And it quantifies the energy per unit area, per unit time transported by the electromagnetic fields.

And the actual definition of intensity in this case is - The average power (or energy per unit time) per unit area transported by an electromagnetic wave. So intensity $I\equiv\langle\vec{S}\rangle$ (where $\langle...\rangle$ means averaging).
Now consider our electric and magnetic fields are given as follows: \begin{equation} \vec{E}(\vec{r},t)=E_0\space cos(kz-\omega t + \delta)\hat{x},\\ \vec{B}(\vec{r},t)=\frac{1}{c}E_0\space cos(kz-\omega t + \delta)\hat{y}. \end{equation} Then, $\vec{S}=c\epsilon_0E_0^2cos^2(kz -\omega t+\delta)\hat{z},$ which gives $\langle\vec{S}\rangle=\frac{1}{2}c\epsilon_0E_0^2=I.$
Note that $\vec{B}=0\implies \vec{S}=0.$

I cannot say much about the relation between Poynting vector and light quanta (photon), but to tell you more about the use of Poynting vector see below.

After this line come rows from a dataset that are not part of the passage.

-- ==== Sys2Proof/Machine/LinkSend.lean ====
section
/-! DEFINITION.  Sending on a link: what fills a cell slot (R400), markers (R391), NAKs and resends (R399), the codewords
(R383–R385). -/

namespace Sys2Proof.Machine

/-- Whether a link sends cells: in SESSION and UP, while it aligns, and at the start of a retrain (Tables 13-7, 13-10). -/
def Block.sends (s : Block) (l : Nat) : Bool :=
  let k := s.link l
  let st := s.linkState l
  decide (st = lkSession) || decide (st = lkUp) || (decide (st = lkTrain) && decide (4 ≤ k.step))
    || (decide (st = lkRetrain) && (decide (0 < k.retrainCells) || k.half.isSome))

/-- The physical lane that a logical lane is sent on. -/
def Block.txPhysOf (s : Block) (l n : Nat) : Nat :=
  ((List.range 5).find? fun q => decide (s.fld (F.PFL_LANE_STATUS_TX_ROLE l q) = n)).getD n

/-- A cell of this moment: it carries ACK and the OFF bits (R397, R402). -/
def Block.cellNow (s : Block) (l seq ty : Nat) (body : List Byte) : List Byte :=
  linkCell seq (s.fld (F.PFL_SEQ_RX_NEXT l)) ty (s.fld (F.PFL_CLASS_OFF_SENT l)) body

/-- The marker cell (R391). -/
def Block.markerCell (s : Block) (l : Nat) : List Byte :=
  let k := s.link l
  s.cellNow l 0 tyMarker (leBytes 8 k.markers
    ++ ((List.range 4).map fun n => leBytes 4 (s.txPhysOf l n * 2 ^ 29 + k.txParity.getD n 0)).flatten)

/-- This end's SESSION cell (R406, R420). -/
def Block.sessionCell (s : Block) (l : Nat) : List Byte :=
  let flag (b : Bool) (v : Nat) : Nat := if b then v else 0
  s.cellNow l 0 tySession (leBytes 8 (flag (s.link l).session.isSome 1 + flag (s.isSet F.PFR_LEVEL_ROUTER) 2
      + flag (s.isSet (F.PFL_STATUS_RATE l)) 4)
    ++ leBytes 4 s.ownNode ++ leBytes 4 (s.fld (F.PFL_OWN_INC_INC l)) ++ leBytes 4 (s.fld (F.PFL_PARTNER_NODE_NODE l))
    ++ leBytes 4 (s.fld (F.PFL_PARTNER_INC_INC l)) ++ leBytes 2 (s.fld (F.PFL_SEQ_RX_NEXT l))
    ++ leBytes 2 (s.fld (F.PFL_SEQ_TX_NEXT l)))

/-- A NAK of the missing SEQs not named since they were last repeated, as far as one bitmap reaches (R390, R399). -/
def Block.sendNak (s : Block) (l : Nat) : List Byte × Block :=
  let k := s.link l
  let want := (s.missing l).filter fun q => !k.named.contains q
  let base := want.headD 0
  let now := want.filter fun q => decide ((q + 4096 - base) % 4096 < 512)
  let map := now.foldl (fun v q => v + 2 ^ ((q + 4096 - base) % 4096)) 0
  (s.cellNow l 0 tyNak (leBytes 8 base ++ leBytes 64 map),
    (s.setLink l { k with named := k.named ++ now, nakDue := decide (now.length < want.length), nakGap := 0 }).bump
      (F.PFL_NAK_SENT_COUNT l))

/-- The bytes of a sequenced cell. -/
def Block.txBytes (s : Block) (l : Nat) (c : TxCell) : List Byte :=
  match c.cell with
  | some d => s.cellNow l c.seq tyData (leBytes 8 d.hdr ++ d.payload)
  | none => s.cellNow l c.seq tyVoid []

/-- A cell of the replay buffer resent, and counted (R399, R401). -/
def Block.resend (s : Block) (l : Nat) (c : TxCell) : List Byte × Block :=
  let k := s.link l
  let s1 := s.setLink l { k with
    tx := k.tx.map fun x => if x.seq = c.seq then { x with due := false, resends := x.resends + 1 } else x }
  (s.txBytes l c, (s1.event 8 2 (match c.cell with
    | some d => s.cellAttr d
    | none => .none_)).countResend l c)

/-- The stamps of a TIME cell as it leaves: t1 of a child, t3 of a parent (R433). -/
def Block.stampLeaving (s : Block) (l : Nat) (c : Cell) : Block :=
  let ch := s.net.router.chrono
  if c.kind ≠ kTime then s
  else if !s.isSet F.PFR_CHR_CFG_MASTER ∧ s.fld F.PFR_CHR_CFG_PARENT_PORT = l then s.setChrono { ch with sent := some ch.time }
  else
    match Assoc.find l ch.owed with
    | some (t2, _) => s.setChrono { ch with owed := Assoc.ins l (t2, ch.time) ch.owed }
    | none => s

/-- A new DATA cell takes the next SEQ (R396, R397). -/
def Block.sendNew (s : Block) (l : Nat) (c : Cell) (arrived : Option (Nat × Nat)) : List Byte × Block :=
  let n := s.fld (F.PFL_SEQ_TX_NEXT l)
  let x : TxCell := { seq := n, cell := some c }
  let k := s.link l
  let s1 := ((((s.event 8 0 (s.cellAttr c)).setLink l { k with tx := k.tx ++ [x] }).setFld (F.PFL_SEQ_TX_NEXT l) ((n + 1) % 4096)).countTx l).stampLeaving l c
  (s.txBytes l x, match arrived with
    | some (p, _) => if p < 96 then s1.updateOff p else s1
    | none => s1)

/-- What fills a cell slot in UP (R400, items 3 to 7). -/
def Block.upCell (s : Block) (l : Nat) : List Byte × Block :=
  let k := s.link l
  let idle (t : Block) : List Byte × Block := (t.cellNow l 0 tyIdle [], t)
  if k.nakDue ∧ 8 ≤ k.nakGap then s.sendNak l
  else
    match (k.tx.find? fun x => x.due && x.cell.isSome).orElse fun _ => k.tx.find? (·.due) with
    | some x => s.resend l x
    | none =>
      if 1024 ≤ k.tx.length then idle s
      else
        match s.takeData l with
        | (some (.cell c arrived), t) => t.sendNew l c arrived
        | (_, t) => idle t

/-- What fills a cell slot (R400). -/
def Block.slotCell (s : Block) (l : Nat) : List Byte × Block :=
  let k := s.link l
  let st := s.linkState l
  if k.slot = 0 then (s.markerCell l, s.setLink l { k with markers := (k.markers + 1) % 65536 })
  else if st = lkRetrain ∧ 0 < k.retrainCells then
    (s.cellNow l 0 tyRetrain (leBytes 8 (s.fld (F.PFL_STATUS_REASON l))), s.setLink l { k with retrainCells := k.retrainCells - 1 })
  else if st = lkSession ∧ k.sessGap = 0 then (s.sessionCell l, s.setLink l { k with sessGap := 16 })
  else if st = lkUp then s.upCell l
  else (s.cellNow l 0 tyIdle [], s)

/-- Two cells sent as a codeword: encoded, distributed over the lanes and scrambled (R383–R385). -/
def Block.sendCodeword (s : Block) (l : Nat) (marker : Bool) (bytes : List Byte) : Block :=
  let k := s.link l
  let c := lcEncode (lcMessage bytes)
  let par := laneParity c
  let seeds := if marker then (List.range 4).map scrambleSeed else k.txScramble
  let sent := (List.range 4).map fun n => scrambleSymbols (laneSymbols c n) (seeds.getD n 0)
  (s.setLink l { k with
    half := none
    txScramble := sent.map (·.2)
    txParity := if marker then par else List.zipWith (· ^^^ ·) k.txParity par }).emit
    (.codeword l (sent.map fun x => laneLevels x.1))

/-- The slot counters after one slot (R391, R399, R406, R447). -/
def Block.passSlot (s : Block) (l : Nat) : Block :=
  let k := s.link l
  let s1 := s.setLink l { k with slot := (k.slot + 1) % 8192, nakGap := min 8 (k.nakGap + 1), sessGap := k.sessGap - 1 }
  forEach [0, 1, 2, 3] (fun c t => t.setShape { t.net.shape with
    fwGap := Assoc.put 0 (4 * l + c) (Assoc.get 0 (4 * l + c) t.net.shape.fwGap - 1) t.net.shape.fwGap }) s1

/-- A cell slot of a link (R400): two slots form a codeword. -/
def execLinkSlot (link : Fin 96) (s : State) : Out :=
  s.act fun s => (
    let l := link.val
    if !s.sends l || s.pwr.held then s
    else
      let (bytes, t) := (s.updateOff l).slotCell l
      if t.linkState l = lkDown then t
      else
        match (t.link l).half with
        | none => (t.setLink l { t.link l with half := some bytes }).passSlot l
        | some first => (t.sendCodeword l (decide ((t.link l).slot = 1)) (first ++ bytes)).passSlot l)

end Sys2Proof.Machine
end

enter image description here

If you send current through a wire you do some work on it. Joule heating of the wire is a measure of it.
As in figure, an electric field is there, with magnitude $E=\frac{V}{L}$ ($V$: potential difference on the wire), and direction as indicated.
Resulting magnetic field is there, magnitude $B=\frac{\mu_0 I}{2\pi a}$, direction: around the curved periphery of the cylinder.
So Poynting vector? $S=\frac{VI}{2\pi a L}$, direction: perpendicular to both $E-$ and $B-$ fields, i.e., radially inward the wire.
To interpret physically - the energy stored in the electric and magnetic field passes in through the surface of the wire; and we just calculated that amount of energy per unit area, per unit time (or, power delivered per unit area).

[Everything as understood from Electrodynamics by D.J. Griffiths.]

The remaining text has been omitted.